18.02.2021

Änderung des Verpackungsgesetzes

Das Verpackungsgesetz will den Plastikmüll in Deutschland erheblich reduzieren. Für Verbraucher und Gastronomen wird sich voraussichtlich einiges ändern. Lesen Sie hier, welche neuen Regeln im Detail geplant sind.

Kunststofftüte und Papiertüte. Verbot von Kunststofftüte.

Das Bundeskabinett hat am 20.01.2021 den Änderungen des Verpackungsgesetzes zugestimmt und damit auf den parlamentarischen Weg gebracht. Mit den Gesetzesänderungen sollen insbesondere Vorgaben aus der europäischen Einwegkunststoffrichtlinie (EU) 2019/904 und der geänderten Abfallrahmenrichtlinie 2008/98/EG umgesetzt werden.

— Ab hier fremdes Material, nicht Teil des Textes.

-- ==== Sys2Proof/Machine/StateCore.lean ====
section
/-! DEFINITION. State of the verb language (chapter 03), the epoch and the profile (chapter 01), the device windows and queue
pairs (chapter 08), security (chapter 16) and observability (chapter 17). Durations are in nanoseconds of the duration clock of
R616; instants of service time are in 2^-48 ns. -/

namespace Sys2Proof.Machine
open Sys2Proof

/-! ## Outputs -/

/-- Where something that the device emits goes. -/
inductive Chan where
  | reply (part : Part) (req : Requester)
  | hostWrite (addr : Nat)
  | hostRead (addr len : Nat)
  | msix (vector : Nat)
  | ethernet (port : Nat) (cls : Nat) (dst : Nat) (vlan : Option Nat) (etherType : Nat)
  | partnerLink (kind : Nat)
  | dtcLink (side : Side) (p : Fin 64) (l : LinkId)
  | laneWords (side : Side) (p : Fin 64) (l : LinkId) (lane : Nat)
  | linkControl (side : Side) (p : Fin 64) (l : LinkId) (op : Nat)
  | dtcVerb (side : Side) (p : Fin 64) (l : LinkId)
  | lanes (w : LanePlace) (op : Nat) (lane : Nat)
  | notice (path : PairPath)
  | mirror (mseq : Nat) (typ : Nat)
  | hostMemory (p : Fin 64) (addr len : Nat)
  | hubMemory (space : Nat) (addr len : Nat)
  | pmbus (rail : Nat) (tenthMv : Nat)
  | trigger (part : Part) (i : Nat) (level : Bool)
  | ptp (port : Nat) (kind : PtpSend)
  | esmc (port : Nat)
  | dtcReset (p : Fin 64) (soft : Bool)
  | dtcIrq (p : Fin 64) (bit : Nat)
  | thermtrip (low : Bool)
  | mspiIrq (low : Bool)
  | spi
  | chipReset
  | lastWords (complete : Bool)
  | trbRead (p : Fin 64) (err : Bool)
  | trbWrite (p : Fin 64) (err : Bool)
  | barRead (off : Nat)
  | copyPage (m : ModelKey)
deriving DecidableEq, Repr

/-- One thing emitted: where to, and its bytes. -/
structure Output where
  chan : Chan
  data : Bytes := []
deriving DecidableEq, Repr

/-! ## The verb language -/

/-- A final reply (R96): status, results and the CSTAMP count. -/
structure Reply where
  status : Nat
  results : Bytes := []
  cstamp : Nat := 0
deriving DecidableEq, Repr

/-- How far a sentence of a tag window has come. `admitted`: past step 7, not yet started (a transport's row took it in).
`held`: its effect is withheld until mirror entry `mseq` is acknowledged (R490). `running`: started, no final reply yet.
`forwarded`: sent to the DTC of port p under forwarding tag `ftag`. `ended`: its final reply is stored and waits for its mirror entry (R490) or for
room in the completion ring (R123), so that it is still in flight (R105, R107). `done`: its final reply has been sent. -/
inductive Phase where
  | admitted
  | held (mseq : Nat)
  | running
  | forwarded (p : Fin 64) (ftag : Nat)
  | ended
  | done
deriving DecidableEq, Repr

/-- A queue pair's result buffer for one sentence (R121). -/
structure ResultBuffer where
  addr : Nat
  size : Nat
  writable : Bool
  sqHead : Nat
deriving DecidableEq, Repr

/-- One entry of a tag window (R104 to R108). `since` is the nanosecond at which it passed step 7, `startCs` that instant as a
CSTAMP count (R105). -/
structure TagEntry where
  x : Sentence
  verb : Nat
  phase : Phase
  since : Nat
  startCs : Nat
  reply : Option Reply := none
  buf : Option ResultBuffer := none
  link : Option LinkId := none
deriving DecidableEq, Repr

/-- Whom a later final reply answers: the requester and its tag. -/
structure Ticket where
  req : Requester
  tag : Word
deriving DecidableEq, Repr

/-- A staged set (R110): its number, its changes as verb code and sentence in staging order, and the nanosecond of its opening
or last joining. -/
structure StageSet where
  num : Nat
  changes : List (Nat × Sentence) := []
  last : Nat
deriving DecidableEq, Repr

/-- A committed set waiting for its tick (R113): its COMMIT, when that was accepted, the not-before instant, and after
preparation its nanosecond and the refusal status of each change (0 where not refused). -/
structure CommitWait where
  set : StageSet
  ticket : Ticket
  accepted : Nat
  notBefore : Nat
  prepared : Option (Nat × List Nat) := none
deriving DecidableEq, Repr

/-- The staging state of one requester (R110 to R116). -/
structure Staging where
  opened : Option StageSet := none
  committed : Option CommitWait := none
  expired : Bool := false
deriving DecidableEq, Repr

/-- The saturating counts of one transport (R133, GET_VERB_COUNTERS). -/
structure VerbCounters where
  hcrc : Nat := 0
  crc : Nat := 0
  busy : Nat := 0
  violations : Nat := 0
  stageExpired : Nat := 0
  frames : Nat := 0
deriving DecidableEq, Repr

/-- An EtherType in force and the one that replaces it from an instant on (R125). -/
structure EtherSetting where
  cur : Nat := 0x88B5
  next : Nat := 0x88B5
  since : Nat := 0
deriving DecidableEq, Repr

/-- A sentence forwarded to a DTC and not yet answered (R126, R127, R258): its forwarding tag, whom the reply answers, the link
it went on, when it was sent, its verb, its bytes as sent, and whether ST_ACCEPTED has come back. -/
structure Forwarded where
  ftag : Nat
  ticket : Ticket
  link : LinkId
  sentAt : Nat
  since : Nat
  verb : Nat
  bytes : Bytes
  answered : Bool := false
deriving DecidableEq, Repr

/-- A sentence that the aggregator forwards to several DTCs and answers once all have replied (R184): the ticket, the ports still
to answer with the forwarding tags used, the first failing status in port order with its port, and for a staged change the CSTAMP count of its
tick (R98). -/
structure Gather where
  ticket : Ticket
  waits : List (Nat × Nat)
  failed : Option (Nat × Nat) := none
  results : Bytes := []
  tickCs : Option Nat := none
deriving DecidableEq, Repr

/-- The verb language at the aggregator. `tags` is the tag store, newest first. `waiting` are the Ethernet sentences that wait to
be fetched, oldest first. `transit` are tags of sentences passed on for another OID, with the OID their replies go to (R449); `transitRq` those of requests. -/
structure VerbState where
  tags : List TagEntry := []
  staging : Tbl Staging := []
  setNumber : Nat := 1
  counters : Tbl VerbCounters := []
  etFabric : EtherSetting := {}
  etMgmt : EtherSetting := {}
  waiting : List (Requester × Bytes) := []
  nextFtag : Tbl Nat := []
  forwarded : Tbl (List Forwarded) := []
  keptOid : Tbl Nat := []
  knownOid : Tbl Nat := []
  violationAt : Tbl Nat := []
  transit : List (Word × Word) := []
  transitRq : List (Word × Word) := []
  gathers : List Gather := []
deriving DecidableEq, Repr

/-! ## Epoch and profile -/

/-- The four profiles (R31). -/
inductive Profile where
  | w
  | b
  | l
  | h
deriving DecidableEq, Repr

/-- A pending epoch change (R19, R20): the epoch, its activation second, its SET_EPOCH and those it replaced. -/
structure PendingEpoch where
  epoch : Nat
  second : Nat
  tickets : List Ticket
deriving DecidableEq, Repr

/-- A pending profile change (R33, R37): the profile, the nanosecond acceptance + 2 us from which a tick applies it, the same as a service instant
where time was valid (0 otherwise; R38), its ticket. -/
structure PendingProfile where
  profile : Profile
  due : Nat
  at_ : Nat := 0
  ticket : Ticket
deriving DecidableEq, Repr

/-- Epoch, profile and thermal hold. `tj` is in 0.125 degC per island. `hotNs` is the nanosecond at which the hottest island crossed
100 degC (R39), `coolNs` that at which it fell to 95 degC (R40). `powerAvg` is in 0.1 W; `lendSlowed` says that lend clocks are lowered, `capSlowed`
that the 380 W cap of profile H holds clocks down (R32). `former` is the profile in force before H; `passed` gives the clusters that passed from
telemetry to lend with the tick, in ns, at which they did (R35). -/
structure SysState where
  epoch : Nat := 10000
  pendingEpoch : Option PendingEpoch := none
  profile : Profile := .b
  commanded : Profile := .b
  lastOther : Profile := .b
  thermal : Bool := false
  pendingProfile : List PendingProfile := []
  tj : Tbl (BitVec 16) := []
  hotNs : Option Nat := none
  coolNs : Option Nat := none
  lastTick : Nat := 0
  powerAvg : Nat := 0
  lendSlowed : Bool := false
  capSlowed : Bool := false
  former : Profile := .b
  passed : Tbl Nat := []
deriving DecidableEq, Repr

/-! ## Device windows, queue pairs, power domains -/

/-- One queue pair (R294, R295). `inFlight` counts the fetched sentences whose completion is not written; `held` are completions
that wait for room (R123): results write and completion entry. -/
structure Qp where
  sqBase : Nat := 0
  cqBase : Nat := 0
  msiEn : Bool := false
  enable : Bool := false
  enabled : Bool := false
  err : Bool := false
  errKind : Nat := 0
  sqHead : Nat := 0
  sqTail : Nat := 0
  cqHead : Nat := 0
  cqPos : Nat := 0
  phase : Bool := true
  stopped : Bool := false
  inFlight : Nat := 0
  held : List (Nat × Bytes × Bytes) := []
deriving DecidableEq, Repr

/-- An entry of the MSI-X table of BAR2 and its pending bit (R288). The layout and the mask bit set at reset are those of PCI Express (PRESUMED, log
entry 323). -/
structure MsixEntry where
  addr : BitVec 64 := 0
  data : Word := 0
  control : Word := 1
  pending : Bool := false
deriving DecidableEq, Repr

/-- The device window, the queue pairs and the power domains (R279, R282, R291, R294 to R296). `domains` has bit n for switched
domain n; `reload` the clusters that wait for their trees; `powerUp` those the controller still has to switch on. `irqAt` is the nanosecond of the
last event of each bit of GQ_IRQ_STATUS (R291). -/
structure DevState where
  oid : Word := 0
  scratch : Word := 0
  irqStatus : BitVec 5 := 0
  irqEn : BitVec 5 := 0
  irqAt : Tbl Nat := []
  msix : Tbl MsixEntry := []
  fwReady : Bool := false
  service : Bool := false
  fault : Nat := 0
  stage : Nat := 0
  halted : Bool := false
  qp : Tbl Qp := []
  rotation : Nat := 0
  ethTurn : Bool := false
  domains : BitVec 96 := 0
  reload : BitVec 64 := 0
  powerUp : BitVec 64 := 0
  powerUps : Tbl Nat := []
  pcieUp : Bool := false
  pinned : Nat := 0
  pinNext : Option (Nat × Nat × List Ticket) := none
  dtcPins : Tbl Nat := []
deriving DecidableEq, Repr

/-! ## Security -/

/-- A requester entry of the access map (R542). -/
structure MapRequester where
  kind : Nat
  planes : BitVec 3
  ctx : Nat
  first : Nat
  last : Nat
deriving DecidableEq, Repr

/-- A window entry of the access map (R542): `range` holds bytes 4 to 11. -/
structure MapWindow where
  ctx : Nat
  kind : Nat
  rights : BitVec 2
  range : BitVec 64
deriving DecidableEq, Repr

/-- One slot of the key vault (R549). Keys are named by what made them: `weightKey` is the unwrapped key, `memKey` the draw of
the random bit generator that gave the memory key. -/
structure KeySlot where
  keyId : Word := 0
  weightKey : Bytes := []
  memKey : Option Nat := none
  state : Nat := 0
  revokeDue : Nat := 0
  revokeTick : Nat := 0
  unloaded : Nat := 0
  ticket : Option Ticket := none
deriving DecidableEq, Repr

/-- An outstanding key release (R551, R552). `draw` names the ephemeral key pair. -/
structure Release where
  id : Word
  ctx : BitVec 10
  since : Nat
  draw : Nat
deriving DecidableEq, Repr

/-- A debug authorisation in force (R559). -/
structure DebugAuth where
  scope : Byte
  notAfter : Nat
deriving DecidableEq, Repr

/-- Security state (chapter 16). `failedWords` are access-map memory words that failed in both copies, as (table, entry);
`auxKey` is the screen-pack key of the running firmware. -/
structure SecState where
  requesters : List MapRequester := []
  windows : List MapWindow := []
  mapVersion : Word := 0
  defaultMap : Bool := false
  locked : Bool := false
  failedWords : List (Nat × Nat) := []
  vault : Tbl KeySlot := []
  releases : List Release := []
  m0 : Bytes := []
  m1 : Bytes := []
  m2 : Bytes := []
  m3 : Bytes := []
  m4 : Bytes := []
  svn1 : Nat := 0
  svn2 : Nat := 0
  level : Byte := 3
  auxKey : Bytes := []
  boots : Nat := 0
  debugAuth : Option DebugAuth := none
  lastSerial : Option Nat := none
deriving DecidableEq, Repr

/-! ## Observability -/

/-- A record as a subsystem raises it (R572 without SEQ). -/
structure RawRecord where
  stamp : Stamp
  severity : Nat
  source : Nat
  code : Nat
  ctx : Nat
  flags : Nat
  oid : Nat
  data : Bytes
deriving DecidableEq, Repr

/-- A record that the recorder holds. -/
structure Record where
  seq : Word
  raw : RawRecord
deriving DecidableEq, Repr

/-- What an engine counts of its island's cycles (R565): those in which its work advanced, the stalled ones by reason code, and the code of the last
stalled cycle. -/
structure EngineCount where
  busy : Nat := 0
  stalls : Tbl Nat := []
  last : Nat := 0
deriving DecidableEq, Repr

/-- One bank of the self counters (R568): the counts copied, the domains on and the power-up counts at the freeze. -/
structure SelfBank where
  valid : Bool := false
  stamp : Nat := 0
  counts : Tbl EngineCount := []
  cycles : Tbl Nat := []
  domains : BitVec 96 := 0
  powerUps : Tbl Nat := []
  previous : Tbl Nat := []
  writing : Bool := false
deriving DecidableEq, Repr

/-- A scan of a check-value unit 0 to 5 (R582, R583): its sentence and parameters. -/
structure UnitScan where
  ticket : Ticket
  params : Bytes
deriving DecidableEq, Repr

/-- Observability state (chapter 17). `queues` are the 13 source queues, `early` the early buffer, `recs` the held records,
newest first, `pqueue` the persistence queue, oldest first, `plog` the persistence log in flash, newest first. `counts` are the engines' counts since
their islands were powered up, `cycles` the islands' cycles since then, in 1/100,000 of a cycle. -/
structure ObsState where
  nextSeq : Word := 1
  queues : Tbl (List RawRecord) := []
  early : List RawRecord := []
  recs : List Record := []
  cursor : Word := 0
  drops : Nat := 0
  qdrops : Nat := 0
  pdrops : Nat := 0
  pqueue : List Record := []
  plog : List Record := []
  gen : Word := 0
  counts : Tbl EngineCount := []
  cycles : Tbl Nat := []
  tick : SelfBank := {}
  hold : SelfBank := {}
  held : Bool := false
  holdCause : BitVec 2 := 0
  holdSeverity : Nat := 0
  holdSeq : Word := 0
  ignored : Nat := 0
  lastFreeze : Nat := 0
  units : Tbl (Option UnitScan) := []
  engines : Tbl (Option UnitScan) := []
deriving DecidableEq, Repr

end Sys2Proof.Machine
end

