-- ==== Sys2Proof/Machine/Hbm.lean ====
section
/-! DEFINITION. The HBM (R284 to R287, R555): its stacks and regions, the pages of the model store, and its contents, which lie encrypted in units of
64 bytes. A byte that nothing has written since the last reset is a free value (R286). -/

namespace Sys2Proof.Machine
open Sys2Proof

/-! ## Stacks and regions (R284, R285) -/

/-- The regions, each with the physical address and the size it has on one stack, in MiB. The addresses follow the table's order (log entry 324). -/
inductive HbmRegion where
  | fw | tag | jrn | seq | req | lw | red | scr | ckp | model | hist
deriving DecidableEq, Repr

def hbmRegions : List (HbmRegion × Nat × Nat) :=
  [(.fw, 0, 2048), (.tag, 2048, 8448), (.jrn, 10496, 1024), (.seq, 11520, 64), (.req, 11584, 256), (.lw, 11840, 64), (.red, 11904, 256), (.scr, 12160, 256),
   (.ckp, 12416, 2048), (.model, 14464, 10112), (.hist, 24576, 12288), (.model, 36864, 12288), (.model, 49152, 24576), (.model, 73728, 24576)]

def mib : Nat := 1048576
def pageBytes : Nat := 2 * mib
/-- The pages of the model store, and how many of them lie on stack 0. -/
def storePages : Nat := 35776
def firstPages : Nat := 5056

/-- The stack of a physical address. -/
def stackOf (a : Nat) : Nat := a / (24576 * mib)

/-- The region of a physical address. -/
def regionOf (a : Nat) : Option HbmRegion := (hbmRegions.find? fun r => r.2.1 * mib ≤ a && a < (r.2.1 + r.2.2) * mib).map (·.1)

/-- The physical address of page n of the model store, and the page of an address. -/
def pageAddr (n : Nat) : Nat := if n < firstPages then (14464 + 2 * n) * mib else (36864 + 2 * (n - firstPages)) * mib
def pageAt (a : Nat) : Option Nat :=
  if regionOf a = some .model then
    some (if stackOf a = 0 then a / pageBytes - 7232 else a / pageBytes - 18432 + firstPages)
  else none

/-- A fill of cluster c's cache from an image at an address crosses the hub only where the image lies on another tile's stack (R275). -/
def fillThroughHub (c a : Nat) : Bool := stackOf a != c / 16

/-! ## Pages and their owners (R287) -/

/-- The pages of a model, in the image's order, and those of a context that are being overwritten. -/
def State.storeOwners (s : State) : List (Nat × List Nat) :=
  (s.data.models.map fun e => (modelCtx e.1, e.2.at_)) ++ s.data.zeroing

/-- The context that owns a page. -/
def State.pageOwner (s : State) (n : Nat) : Option Nat := (s.storeOwners.find? fun e => e.2.contains n).map (·.1)

/-- The lowest k free pages. -/
def State.freePages (s : State) (k : Nat) : List Nat :=
  let used := (s.storeOwners.map (·.2)).flatten
  ((List.range (used.length + k)).filter fun n => !used.contains n).take k

/-! ## Contents (R555) -/

/-- A memory key; a slot without one has zeros (log entry 325). -/
def State.memKey (s : State) (slot : Nat) : Bytes :=
  match (Tbl.get {} slot s.sec.vault).memKey with
  | some d => padTo 64 (Config.random d 64)
  | none => zeros 64

/-- The key of the unit at a physical address: that of the page's owner, else slot 0's. -/
def State.unitKey (s : State) (a : Nat) : Bytes := s.memKey (((pageAt a).bind s.pageOwner).getD 0)

/-- The 64 bytes as they lie in the stack at unit u: written ones, zeros under the operator's key in a page that was overwritten, else free values. -/
def State.rawUnit (s : State) (u : Nat) : Bytes :=
  let blank : Bytes :=
    if ((pageAt (64 * u)).map s.hbm.zeroed.contains).getD false then xtsEncrypt (s.memKey 0) (64 * u) (zeros 64)
    else (List.range 64).map fun i => Config.hbmByte s.hbm.gen (64 * u + i)
  (List.range 64).map fun i => (Tbl.find? (64 * u + i) s.hbm.cells).getD (blank.getD i 0)

/-! The half of the last-words region that an address lies in, and what that half holds (R499). Beyond its content a half holds what lies in the
stack. -/

/-- Byte o of a half, where the half gives one. -/
def LastWords.byte (w : LastWords) (o : Nat) : Option Byte :=
  if !w.present then none
  else if o < 0x1000 then some (w.header.getD o 0)
  else if o < 0x101000 then some ((Tbl.get [] ((o - 0x1000) / 32) w.objects).getD (o % 32) 0)
  else if o < 0x141000 then some ((w.records.getD ((o - 0x101000) / 64) []).getD (o % 64) 0)
  else if o < 0x1141000 then some (Tbl.get 0 (o - 0x141000) w.scratch)
  else none

def lwBase : Nat := 11840 * mib
def State.lastWordsByte (s : State) (a : Nat) : Option Byte :=
  if regionOf a = some .lw then
    let o := a - lwBase
    if o < 32 * mib then s.pair.own.byte o else s.pair.partner.byte (o - 32 * mib)
  else none

/-- The plaintext of a unit. -/
def State.plainUnit (s : State) (u : Nat) : Bytes :=
  (xtsDecrypt (s.unitKey (64 * u)) (64 * u) (s.rawUnit u)).zipIdx.map fun b => (s.lastWordsByte (64 * u + b.2)).getD b.1

/-- n plaintext bytes from physical address a on. -/
def State.hbmRead (s : State) (a n : Nat) : Bytes :=
  sub ((List.range ((a % 64 + n + 63) / 64)).map fun i => s.plainUnit (a / 64 + i)).flatten (a % 64) n

/-- Replace the plaintext of a unit. -/
def State.putUnit (s : State) (u : Nat) (b : Bytes) : State :=
  let raw := xtsEncrypt (s.unitKey (64 * u)) (64 * u) b
  { s with hbm := { s.hbm with cells := raw.zipIdx.foldl (fun t e => Tbl.insert (64 * u + e.2) e.1 t) s.hbm.cells } }

/-- Write plaintext bytes from physical address a on: each unit they touch is read, changed and encrypted again. -/
def State.hbmWrite (s : State) (a : Nat) (bs : Bytes) : State :=
  if bs.isEmpty then s
  else
    let first := a / 64
    let count := (a % 64 + bs.length + 63) / 64
    let old := ((List.range count).map fun i => s.plainUnit (first + i)).flatten
    (chunks 64 (putAt old (a % 64) bs)).zipIdx.foldl (fun t b => t.putUnit (first + b.2) b.1) s

/-- What a cold start or a whole-chip reset leaves: undefined contents (R286). -/
def HbmState.lost (h : HbmState) : HbmState := { gen := h.gen + 1 }

/-! ## The model store -/

/-- Pages that a model's image holds, or the image being loaded: a sealed one counts with its plaintext (R554). -/
def isSealed (b : Bytes) : Bool := fld b 0 4 == 0x4F534531
def LoadState.stored (l : LoadState) : Nat := if isSealed l.received then min (l.received.length - 64) (l.total - 80) else l.received.length
def Model.pages (m : Model) : Nat := ceilDiv (max m.image.length ((m.load.map LoadState.stored).getD 0)) pageBytes

/-- Put bytes of model k's image at an offset into its pages, which grow by the lowest free ones. -/
def State.storeImage (s : State) (k off : Nat) (bs : Bytes) : State :=
  let m := s.model k
  let m1 := { m with at_ := m.at_ ++ s.freePages (m.pages - m.at_.length) }
  let s1 := s.setModel k m1
  (List.range ((off + bs.length) / pageBytes + 1)).foldl (fun t j =>
    let lo := max off (j * pageBytes)
    let hi := min (off + bs.length) ((j + 1) * pageBytes)
    if hi ≤ lo then t else t.hbmWrite (pageAddr (m1.at_.getD j 0) + (lo - j * pageBytes)) (sub bs (lo - off) (hi - lo))) s1

/-- Pages of a context go to be overwritten (R287). -/
def State.zeroPages (s : State) (c : Nat) (ps : List Nat) : State :=
  { s with data := { s.data with zeroing := Tbl.set [] c (Tbl.get [] c s.data.zeroing ++ ps) s.data.zeroing } }

/-- The pages of a context that were being overwritten hold zeros and are free. -/
def State.pagesZeroed (s : State) (c : Nat) : State :=
  let ps := Tbl.get [] c s.data.zeroing
  let out (a : Nat) : Bool := ((pageAt a).map fun n => ps.contains n).getD false
  { s with
    data := { s.data with zeroing := Tbl.set [] c [] s.data.zeroing }
    hbm := { s.hbm with cells := s.hbm.cells.filter fun e => !out e.1, zeroed := s.hbm.zeroed ++ ps.filter fun n => !s.hbm.zeroed.contains n } }

end Sys2Proof.Machine
end

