-- ==== Sys2Proof/Machine/Admission.lean ====
section
/-! DEFINITION. Admission of sentences: the steps of R102 at the aggregator and at a DTC, the access map (R542 to R547), violations
(R109), staging (R110), forwarding to a DTC (R126), the standby's table (R130) and what is withheld for the mirror (R490). A verb is
described once by a `Verb`; its meaning is a body that runs at step 14. -/

namespace Sys2Proof.Machine
open Sys2Proof

/-- What a standby does with a verb addressed to it (R130). -/
inductive Standby where
  | own
  | refuse
  | carry
deriving DecidableEq, Repr

/-- A resource that a sentence touches (R546 item 4): its kind of R542 or R617, the indices, and whether it is written. -/
structure Touch where
  kind : Nat
  idx : List Nat
  write : Bool
deriving DecidableEq, Repr

/-- What a verb's body answers at step 14: a final reply now, a final reply with a CSTAMP of its own, ST_ACCEPTED with the final
reply to come, nothing yet, or that the body has sent its reply itself. -/
inductive Answer where
  | final (st : Nat) (results : Bytes := [])
  | finalAt (st : Nat) (results : Bytes) (cstamp : Nat)
  | accepted
  | later
  | done
deriving DecidableEq, Repr

/-- One verb of R133: code, plane, which parts and transports run it, its lengths (R615), its checks of step 11, what it touches
(R546), the length of its zero-filled result (R109), whether it answers ST_ACCEPTED, and what the standby does. `minLevel` is the
behaviour level from which it exists (R528). `nonIdem` verbs have their effect withheld (R490); a verb with `standbyHub` runs at the standby for
SUBUNIT 0 only. -/
structure Verb where
  code : Nat
  mgmt : Bool := false
  agg : Bool := true
  dtc : Bool := false
  mailbox : Nat := 0
  stageable : Bool := false
  subMin : Nat := 0
  subMax : Nat := 0
  minLen : Nat := 0
  maxLen : Nat := 0
  check : Part → Sentence → Bool := fun _ _ => true
  touches : State → Sentence → List Touch := fun _ _ => []
  zeroLen : Part → Sentence → Nat := fun _ _ => 0
  deferred : Sentence → Bool := fun _ => false
  standby : Standby := .refuse
  standbyHub : Bool := false
  nonIdem : Bool := false
  syncEntry : Bool := false
  minLevel : Nat := 2

/-- What a standby does with a sentence of the verb. -/
def Verb.atStandby (v : Verb) (x : Sentence) : Standby := if v.standbyHub && x.subunit != 0 then .refuse else v.standby

/-- The behaviour level in force at the aggregator and at a DTC (R529, R530). -/
def State.level (s : State) : Part → Nat
  | .agg => if s.dev.pinned = 0 then 3 else s.dev.pinned
  | .dtc p => if (s.dtc p).pinned = 0 then 3 else (s.dtc p).pinned.toNat

/-- The sentence's bytes as it travels (R92). -/
def sentenceBytes (verb : Nat) (x : Sentence) (tag target : Word) (subunit : Nat) : Bytes :=
  let h := be 1 1 ++ be 1 x.flags.toNat ++ be 2 verb ++ be 4 tag.toNat ++ be 4 target.toNat ++ be 2 subunit
    ++ be 2 x.tenant.toNat ++ be 2 x.params.length ++ be 4 (crc32c x.params) ++ zeros 6
  h ++ be 4 (crc32c h) ++ x.params

/-! ## The access map -/

/-- The requester entry that decides: the first whose kind and range contain the requester (R543); none where that entry, or one
before it, has failed in both copies (R545). -/
def State.mapEntry (s : State) (req : Requester) : Option MapRequester :=
  let k := reqKind req
  match s.sec.requesters.zipIdx.find? fun e => e.1.kind == k.1 && e.1.first ≤ k.2 && k.2 ≤ e.1.last with
  | none => none
  | some e => if s.sec.failedWords.any (fun w => w.1 == 0 && w.2 ≤ e.2) then none else some e.1

/-- Context c holds a window of the kind covering index i with the right (R542, R543). -/
def State.holds (s : State) (c kind i : Nat) (write : Bool) : Bool :=
  c == 0 || s.sec.windows.zipIdx.any fun e =>
    let w := e.1
    w.ctx == c && w.kind == kind && w.rights.getLsbD (if write then 1 else 0) && !s.sec.failedWords.contains (1, e.2) &&
      match kind with
      | 3 => w.range.getLsbD i
      | 4 => true
      | _ => (w.range.extractLsb' 32 32).toNat ≤ i && i ≤ (w.range.extractLsb' 0 32).toNat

Zur Umsetzung der Einwegkunststoffrichtlinie enthält der vom Kabinett verabschiedete Gesetzesentwurf u.a. folgende Regelungen:

  • Ab dem 03.07.2021 soll der Handel mit Wegwerfprodukten aus Plastik wie Einwegbesteck und -tellern, Wattestäbchen, Strohhalmen und Rührstäbchen verboten werden. Dies gilt auch für To-go-Becher und Einweglebensmittelbehälter aus Styropor.
  • Ab 2023 werden zudem Caterer, Lieferdienste und Restaurants verpflichtet, auch Mehrwegbehälter als Alternative zu Einwegbehältern für Essen und Getränke zum Sofortverzehr anzubieten. Eine Ausnahme soll es für kleine Betriebe mit maximal fünf Beschäftigten und nicht mehr als 80 Quadratmetern Verkaufsfläche geben.
  • Ab 2022 soll die Einwegpfandpflicht für fast alle Einweggetränkeflaschen aus Kunststoff (bis zu 3 Liter) und sämtliche Aluminiumdosen gelten. Ab 2024 wird die Pfandpflicht auch auf Plastikflaschen mit Milchgetränken ausgeweitet. Nur für bestimmte medizinische Produkte soll die bisherige Ausnahme für Kunststoffflaschen bestehen bleiben.
  • Ab 2025 müssen PET-Einweggetränkeflaschen mindestens 25 % Recyclingplastik, sog. Rezyklat, enthalten. Ab 2030 sind für sämtliche Getränkeflaschen aus Einwegkunststoff mindestens 30 % Rezyklat verpflichtend einzuhalten.

Umsetzung macht weitere Vorschriftenänderungen erforderlich

Zur Umsetzung der geänderten Abfallrahmenrichtlinie werden die Regeln für die erweiterte Herstellerverantwortung konkretisiert und an die EU-Vorgaben angepasst. Zudem soll die Datenerhebung über Verpackungen und Verpackungsabfälle mit einer Kombination aus neuen Vorschriften im Verpackungsgesetz und im Umweltstatistikgesetz erweitert werden, um einen besseren Überblick über die in Deutschland verwendeten Verpackungen und die daraus entstehenden Abfälle zu erhalten.